*** Opening of RECORDS SUPPLIED ***

-- ==== Sys2Proof/Machine/Dispatch.lean ====
section
/-! DEFINITION. Which meaning each instruction has (`DecodeExecute`, 42_cycle.md rule R144, and the zero word,
rule R145). -/

namespace Sys2Proof.Machine

def exec (i : Instr) (s : State) : Host.Outcome State Fault Refusal :=
  match i with
  | .halt0 => Sys2Proof.Machine.execHalt0 s
  | .add fa fb fmt => Sys2Proof.Machine.execAdd fa fb fmt s
  | .sub fa fb fmt => Sys2Proof.Machine.execSub fa fb fmt s
  | .mul fa fb fmt => Sys2Proof.Machine.execMul fa fb fmt s
  | .div fa fb fmt => Sys2Proof.Machine.execDiv fa fb fmt s
  | .movm fd imm8 => Sys2Proof.Machine.execMovm fd imm8 s
  | .movi fd imm8 => Sys2Proof.Machine.execMovi fd imm8 s
  | .skip op ignored => Sys2Proof.Machine.execSkip op ignored s

end Sys2Proof.Machine
end

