-- ==== Sys2Proof/Laws/Encoding.lean ====
section
/-! SUPPORT. The fields of an instruction word and the formats' words, on numbers (30_encoding.md rules R91,
R92). -/

namespace Sys2Proof

variable (w : Word)

theorem opField_toNat : (opField w).toNat = w.toNat / 4096 := by
  simp [opField, Nat.shiftRight_eq_div_pow]; omega
theorem faField_toNat : (faField w).toNat = w.toNat / 256 % 16 := by
  simp [faField, Nat.shiftRight_eq_div_pow]
theorem fbField_toNat : (fbField w).toNat = w.toNat / 16 % 16 := by
  simp [fbField, Nat.shiftRight_eq_div_pow]
theorem fmtField_toNat : (fmtField w).toNat = w.toNat % 16 := by simp [fmtField]
theorem fdField_toNat : (fdField w).toNat = w.toNat / 256 % 16 := by
  simp [fdField, Nat.shiftRight_eq_div_pow]
theorem imm8Field_toNat : (imm8Field w).toNat = w.toNat % 256 := by simp [imm8Field]
theorem ignoredField_toNat : (ignoredField w).toNat = w.toNat % 4096 := by simp [ignoredField]

/-- The number of two bit strings put side by side. -/
theorem append_toNat {m n : Nat} (x : BitVec m) (y : BitVec n) :
    (x ++ y).toNat = x.toNat * 2 ^ n + y.toNat := by
  rw [BitVec.toNat_append, ← Nat.shiftLeft_add_eq_or_of_lt y.isLt, Nat.shiftLeft_eq]

theorem formatR_toNat (op fa fb fmt : BitVec 4) :
    BitVec.toNat (w := 16) (op ++ fa ++ fb ++ fmt)
      = op.toNat * 4096 + fa.toNat * 256 + fb.toNat * 16 + fmt.toNat := by
  show (op ++ fa ++ fb ++ fmt : BitVec (4 + 4 + 4 + 4)).toNat = _
  rw [append_toNat, append_toNat, append_toNat]; omega

theorem formatM_toNat (op fd : BitVec 4) (imm8 : Byte) :
    BitVec.toNat (w := 16) (op ++ fd ++ imm8) = op.toNat * 4096 + fd.toNat * 256 + imm8.toNat := by
  show (op ++ fd ++ imm8 : BitVec (4 + 4 + 8)).toNat = _
  rw [append_toNat, append_toNat]; omega

theorem formatX_toNat (op : BitVec 4) (ignored : BitVec 12) :
    BitVec.toNat (w := 16) (op ++ ignored) = op.toNat * 4096 + ignored.toNat := by
  show (op ++ ignored : BitVec (4 + 12)).toNat = _
  rw [append_toNat]; omega

/-- A mask and a pattern that fix nothing of the low byte match by the high byte alone, as every row of the opcode
table but the zero word's does. -/
theorem mask_highByte (m p : Word) (hm : m.extractLsb' 0 8 = 0#8) (hp : p.extractLsb' 0 8 = 0#8) :
    (w &&& m == p) = (w.extractLsb' 8 8 &&& m.extractLsb' 8 8 == p.extractLsb' 8 8) := by
  rw [Bool.eq_iff_iff, beq_iff_eq, beq_iff_eq]
  constructor
  · rintro rfl; ext i hi; simp
  · intro e
    apply BitVec.eq_of_getLsbD_eq
    intro i hi
    by_cases h8 : i < 8
    · have hmi := congrArg (fun x => x.getLsbD i) hm
      have hpi := congrArg (fun x => x.getLsbD i) hp
      simp [h8] at hmi hpi
      simp [hmi, hpi]
    · have ei := congrArg (fun x => x.getLsbD (i - 8)) e
      simp [show i - 8 < 8 by omega, show 8 + (i - 8) = i by omega] at ei
      simp [ei]

/-- The fields of a format R word are the ones it was made of. -/
theorem fields_formatR (op fa fb fmt : BitVec 4) :
    opField (op ++ fa ++ fb ++ fmt) = op ∧ faField (op ++ fa ++ fb ++ fmt) = fa ∧
      fbField (op ++ fa ++ fb ++ fmt) = fb ∧ fmtField (op ++ fa ++ fb ++ fmt) = fmt := by
  have := op.isLt; have := fa.isLt; have := fb.isLt; have := fmt.isLt
  refine ⟨?_, ?_, ?_, ?_⟩ <;> apply BitVec.eq_of_toNat_eq <;>
    simp only [opField_toNat, faField_toNat, fbField_toNat, fmtField_toNat, formatR_toNat] <;> omega

/-- The fields of a format M word are the ones it was made of. -/
theorem fields_formatM (op fd : BitVec 4) (imm8 : Byte) :
    opField (op ++ fd ++ imm8) = op ∧ fdField (op ++ fd ++ imm8) = fd ∧ imm8Field (op ++ fd ++ imm8) = imm8 := by
  have := op.isLt; have := fd.isLt; have := imm8.isLt
  refine ⟨?_, ?_, ?_⟩ <;> apply BitVec.eq_of_toNat_eq <;>
    simp only [opField_toNat, fdField_toNat, imm8Field_toNat, formatM_toNat] <;> omega

/-- The fields of a format X word are the ones it was made of. -/
theorem fields_formatX (op : BitVec 4) (ignored : BitVec 12) :
    opField (op ++ ignored) = op ∧ ignoredField (op ++ ignored) = ignored := by
  have := op.isLt; have := ignored.isLt
  refine ⟨?_, ?_⟩ <;> apply BitVec.eq_of_toNat_eq <;>
    simp only [opField_toNat, ignoredField_toNat, formatX_toNat] <;> omega

end Sys2Proof
end

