/-- Memory's canonical form: writing the unlisted byte removes the entry. -/
theorem test_memory_canonical :
    Memory.write (Memory.write (Memory.write [] 5 1) 3 2) 5 0 = [(3, 2)] ∧
    Memory.wf [(3, 2), (3, 1)] = false ∧ Memory.wf [(3, 0)] = false ∧ Memory.wf [(65536, 1)] = false := by decide

/-! ### Witnesses: each statement's hypotheses are met together -/

/-- A state whose line 8 is valid and dirty (after `mem_write(8, 5)`). -/
def dirty8 : State := wrote 8 5 State.reset

/-- A state that runs `ADD r1, r2` next. -/
def addNext : State := (withRegs 1 2 0 false false).withFetchWord 16 0x0123

theorem witness_DecodeEncodeAgree : Instr.wf .halt0 = true ∧ Instr.wf (.add 0 0 1) = true ∧
    Instr.wf (.sub 0 0 0) = true ∧ Instr.wf (.mul 15 15 15) = true ∧ Instr.wf (.div 0 0 0) = true ∧
    Instr.wf (.movm 0 0) = true ∧ Instr.wf (.movm 8 255) = true ∧ Instr.wf (.movi 1 0) = true ∧
    Instr.wf (.movi 7 255) = true ∧ Instr.wf (.skip 5 0) = true ∧ Instr.wf (.skip 15 0xFFF) = true := by decide
theorem witness_EveryWordFallsInItsArm : (0x0001#16).toNat ≤ 0x0FFF ∧ 0x1000 ≤ (0x1FFF#16).toNat ∧
    0x2000 ≤ (0x2000#16).toNat ∧ (0x3FFF#16).toNat ≤ 0x3FFF ∧ 0x4100 ≤ (0x4100#16).toNat ∧
    (0x40FF#16).toNat ≤ 0x40FF ∧ 0x4800 ≤ (0x4800#16).toNat ∧ 0x5000 ≤ (0xFFFF#16).toNat := by decide
theorem witness_memory_canonical : State.reset.mem.wf = true ∧ dirty8.mem.wf = true := by decide
theorem witness_DivisionByZero : (withRegs 5 0 0 false false).readReg 2 = 0 ∧ 8 ≤ (8#4 : RegIndex).toNat := by decide
theorem witness_MoviResultFrame : 1 ≤ (1#4 : RegIndex).toNat ∧ (7#4 : RegIndex).toNat ≤ 7 ∧
    8 ≤ (8#4 : RegIndex).toNat ∧ (after (exec (.movi 0 5) State.reset)).map (·.regs) = some State.reset.regs ∧
    (after (exec (.movi 7 5) State.reset)).map (·.readReg 7) = some 5 := by decide
theorem witness_MovmStoreFrame : State.reset.mem.wf = true ∧ (5#16 : Addr) ≠ movmAddr 8 := by decide
theorem witness_UnrecognizedOpcode : 5 ≤ (0x5000#16).toNat / 4096 ∧ 5 ≤ (0xFFFF#16).toNat / 4096 := by decide
theorem witness_ZeroWord : (fetch State.reset).1 = 0 := by decide
theorem witness_InvalidRegisterIndex : (8#4 : RegIndex).toNat = 8 ∧ (0#4 : RegIndex) = 0 ∧ ((0 : Int) ≤ 0) ∧
    ((8 : Int) ≤ 8) ∧ decodeWord 0x4100#16 = .movi 1 0 ∧ State.reset.regGet 8 = 0 := by decide
theorem witness_RegisterWriters :
    (∃ t, step addNext = .next t ∧ t.readReg 7 ≠ addNext.readReg 7) ∧
    (∃ t ans, hostOp (.regSet 1 9) State.reset = .next (t, ans) ∧ t.readReg 1 ≠ State.reset.readReg 1) ∧
    (∃ t ans, hostOp .reset addNext = .next (t, ans)) ∧ (∃ t ans, hostOp .cacheFlush dirty8 = .next (t, ans)) :=
  ⟨⟨_, rfl, by decide⟩, ⟨_, _, rfl, by decide⟩, ⟨_, _, rfl⟩, ⟨_, _, rfl⟩⟩
theorem witness_HostRegisterPorts : ((1 : Int) ≤ 7) ∧ ((7 : Int) ≤ 7) ∧ ((2 : Int) ≠ 1) ∧
    (State.reset.regSet 7 9).regGet 7 = 9 ∧ State.reset.regSet 0 9 = State.reset := by decide
theorem witness_FlagWriters :
    (∃ t, step ((withRegs 0xFF 0xFF 0 false false).withFetchWord 16 0x0123) = .next t ∧ t.CF = true) ∧
    (∃ t, step ((withRegs 0x7F 0x7F 0 false false).withFetchWord 16 0x2123) = .next t ∧ t.OF = true) ∧
    (∃ t ans, hostOp .init dirty8 = .next (t, ans)) ∧ (∃ t ans, hostOp (.memRead 5) dirty8 = .next (t, ans)) :=
  ⟨⟨_, rfl, by decide⟩, ⟨_, rfl, by decide⟩, ⟨_, _, rfl⟩, ⟨_, _, rfl⟩⟩
theorem witness_LineHitsOneAddress : dirty8.hit 8 = true ∧ indexOf (8#16 : Addr) = indexOf (8#16 : Addr) ∧
    indexOf (8#16 : Addr) = indexOf (72#16 : Addr) ∧ dirty8.hit 72 = false := by decide
theorem witness_BlockHasFourAliasLines : (0#2 : Offset) ≠ 3#2 := by decide
theorem witness_CacheReadHitAndMiss : dirty8.hit 8 = true ∧ dirty8.hit 72 = false ∧
    (dirty8.line (indexOf 72)).valid = true ∧ (dirty8.line (indexOf 72)).dirty = true ∧
    dirty8.mem.wf = true ∧ State.reset.hit 0 = false ∧ (State.reset.line (indexOf 0)).valid = false := by decide
theorem witness_CacheWrite : (3#2 : Offset) ≠ offsetOf 8 ∧ (9#6 : LineIndex) ≠ indexOf 8 := by decide
theorem witness_OutOfBounds : Config.memSize ≤ 65536 ∧ 65535 < Config.memSize := by decide
theorem witness_CacheBoundaryOverrun : 8 < (alignedBase 8).toNat + 4 ∧
    8 < (writeBackBase (dirty8.line 8).tag 8).toNat + 4 ∧
    8 < (writeBackBase (dirty8.line (indexOf 72)).tag (indexOf 72)).toNat + 4 := by decide
theorem witness_EvictionWritesBack : State.reset.mem.wf = true ∧
    indexOf (0x5674#16 : Addr) = indexOf (0x1234#16 : Addr) ∧ tagOf (0x5674#16 : Addr) ≠ tagOf (0x1234#16 : Addr) := by
  decide
theorem witness_FlushDrainsDirtyLines : dirty8.mem.wf = true ∧ (dirty8.line 8).valid = true ∧
    (dirty8.line 8).dirty = true ∧ (∀ j : LineIndex, 8 < j.toNat → (dirty8.line j).dirty = false) ∧
    (∀ i : LineIndex, (dirty8.line i).valid = true → (dirty8.line i).dirty = true →
      writeBackBase (dirty8.line i).tag i ≠ alignedBase 100) := by decide
theorem witness_OnlyMemWriteMakesDirty :
    (∃ t, step dirty8 = .next t ∧ (t.line 8).dirty = true) ∧
    (∃ t ans, hostOp (.memRead 5) dirty8 = .next (t, ans) ∧ (t.line 8).dirty = true) ∧
    ((wrote 9 6 dirty8).line 8).dirty = true :=
  ⟨⟨_, rfl, by decide⟩, ⟨_, _, rfl, by decide⟩, by decide⟩
theorem witness_StepRunsDecodedInstruction : State.reset.pc.toNat < 65535 ∧
    decodeBytes [addNext.view (addNext.pc.setWidth 16), addNext.view (addNext.pc.setWidth 16 + 1#16)]
      = .ok (.add 1 2 3, []) ∧ 65535 ≤ ({ State.reset with pc := 65535 } : State).pc.toNat :=
  ⟨by decide, rfl, by decide⟩
theorem witness_StepFetchesThenExecutes : (fetch addNext).1 ≠ 0 ∧ (fetch State.reset).1 = 0 := by decide
theorem witness_FetchReadsTwoBytes : ({ State.reset with pc := 65534 } : State).pc.toNat < 65535 ∧
    65535 ≤ ({ State.reset with pc := 65535 } : State).pc.toNat ∧
    (2#6 : LineIndex) ≠ indexOf (State.reset.pc.setWidth 16) ∧
    (2#6 : LineIndex) ≠ indexOf (State.reset.pc.setWidth 16 + 1#16) := by decide
theorem witness_TerminalStateStays :
    65535 ≤ ({ State.reset with pc := 65536 } : State).pc.toNat ∧ ({ State.reset with pc := 65536 } : State).Inv ∧
    (∃ t ans, hostOp .cacheFlush { State.reset with pc := 65536 } = .next (t, ans)) ∧
    (∃ t ans, hostOp .reset { State.reset with pc := 65536 } = .next (t, ans)) :=
  ⟨by decide, ⟨by decide, by decide, by decide, by decide⟩, ⟨_, _, rfl⟩, ⟨_, _, rfl⟩⟩
theorem witness_HaltedInPlace : State.reset.HaltedInPlace := ⟨by decide, by decide, by decide⟩
theorem witness_PcChangesOnlyForward : (∃ t, step addNext = .next t) ∧ (∃ t, run 1 addNext = .next t) ∧
    (∃ t ans, hostOp .reset addNext = .next (t, ans)) ∧ (∃ t ans, hostOp .regSnapshot addNext = .next (t, ans)) :=
  ⟨⟨_, rfl⟩, ⟨_, rfl⟩, ⟨_, _, rfl⟩, ⟨_, _, rfl⟩⟩
theorem witness_RunIsConsecutiveSteps : ∃ t, run 1 addNext = .next t := ⟨_, rfl⟩
theorem witness_RunStoresOnlyToMovmAddresses :
    (State.reset.withFetchWord 16 0x4C77).NoDirty ∧
    (∃ t, run 1 (State.reset.withFetchWord 16 0x4C77) = .next t ∧ t.mem.read 12 = 0x77) ∧
    1 ≤ (1#16 : Addr).toNat ∧ 16 ≤ (16#16 : Addr).toNat :=
  ⟨by unfold State.NoDirty; decide, ⟨_, rfl, by decide⟩, by decide, by decide⟩
theorem witness_DirtyImpliesValid :
    (∀ i, (dirty8.line i).dirty = true → (dirty8.line i).valid = true) ∧
    ∃ t, hostRun [.memRead 72, .cacheFlush] dirty8 = .next t :=
  ⟨by decide, ⟨_, rfl⟩⟩
theorem witness_invariant : dirty8.Inv ∧ (∃ t, step dirty8 = .next t) ∧
    (∃ t ans, hostOp (.memWrite 9 6) dirty8 = .next (t, ans)) ∧ (∃ t, hostRun [.step, .reset] dirty8 = .next t) :=
  ⟨⟨by decide, by decide, by decide, by decide⟩, ⟨_, rfl⟩, ⟨_, _, rfl⟩, ⟨_, rfl⟩⟩
theorem witness_OperationsAreIdempotent : State.reset.mem.wf = true ∧ (∃ t, step State.reset = .next t) ∧
    ∃ t ans, hostOp .cacheFlush dirty8 = .next (t, ans) :=
  ⟨by decide, ⟨_, rfl⟩, ⟨_, _, rfl⟩⟩
theorem witness_LoadProgram : 65536 < (List.replicate 65537 (0#8 : Byte)).length ∧
    (List.replicate 65536 (0#8 : Byte)).length ≤ 65536 ∧ State.reset.mem.wf = true :=
  ⟨by rw [List.length_replicate]; decide, by rw [List.length_replicate], by decide⟩
theorem witness_BootFetchesTheProgram : ([] : List Byte).length + 2 ≤ 65536 := by decide
theorem witness_MemorySnapshotIsRaw : 0 < (State.reset.memSnapshot 65535 4).length ∧
    (State.reset.memSnapshot 65535 4).length = 1 := by decide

*** Close of RECORDS SUPPLIED ***

→ PROBLEM DETAILS: Look above for the line with "Sys2Proof.Machine.execMul fa fb fmt s" and the line with "rw [append_toNat, append_toNat, append_toNat];", and reproduce exactly those two lines plus every line between, nothing more.

→ OUTPUT BELOW:
  | .mul fa fb fmt => Sys2Proof.Machine.execMul fa fb fmt s
  | .div fa fb fmt => Sys2Proof.Machine.execDiv fa fb fmt s
  | .movm fd imm8 => Sys2Proof.Machine.execMovm fd imm8 s
  | .movi fd imm8 => Sys2Proof.Machine.execMovi fd imm8 s
  | .skip op ignored => Sys2Proof.Machine.execSkip op ignored s

end Sys2Proof.Machine
end

-- ==== Sys2Proof/Laws/Encoding.lean ====
section
/-! SUPPORT. The fields of an instruction word and the formats' words, on numbers (30_encoding.md rules R91,
R92). -/

namespace Sys2Proof

variable (w : Word)

theorem opField_toNat : (opField w).toNat = w.toNat / 4096 := by
  simp [opField, Nat.shiftRight_eq_div_pow]; omega
theorem faField_toNat : (faField w).toNat = w.toNat / 256 % 16 := by
  simp [faField, Nat.shiftRight_eq_div_pow]
theorem fbField_toNat : (fbField w).toNat = w.toNat / 16 % 16 := by
  simp [fbField, Nat.shiftRight_eq_div_pow]
theorem fmtField_toNat : (fmtField w).toNat = w.toNat % 16 := by simp [fmtField]
theorem fdField_toNat : (fdField w).toNat = w.toNat / 256 % 16 := by
  simp [fdField, Nat.shiftRight_eq_div_pow]
theorem imm8Field_toNat : (imm8Field w).toNat = w.toNat % 256 := by simp [imm8Field]
theorem ignoredField_toNat : (ignoredField w).toNat = w.toNat % 4096 := by simp [ignoredField]

/-- The number of two bit strings put side by side. -/
theorem append_toNat {m n : Nat} (x : BitVec m) (y : BitVec n) :
    (x ++ y).toNat = x.toNat * 2 ^ n + y.toNat := by
  rw [BitVec.toNat_append, ← Nat.shiftLeft_add_eq_or_of_lt y.isLt, Nat.shiftLeft_eq]

theorem formatR_toNat (op fa fb fmt : BitVec 4) :
    BitVec.toNat (w := 16) (op ++ fa ++ fb ++ fmt)
      = op.toNat * 4096 + fa.toNat * 256 + fb.toNat * 16 + fmt.toNat := by
  show (op ++ fa ++ fb ++ fmt : BitVec (4 + 4 + 4 + 4)).toNat = _
  rw [append_toNat, append_toNat, append_toNat]; omega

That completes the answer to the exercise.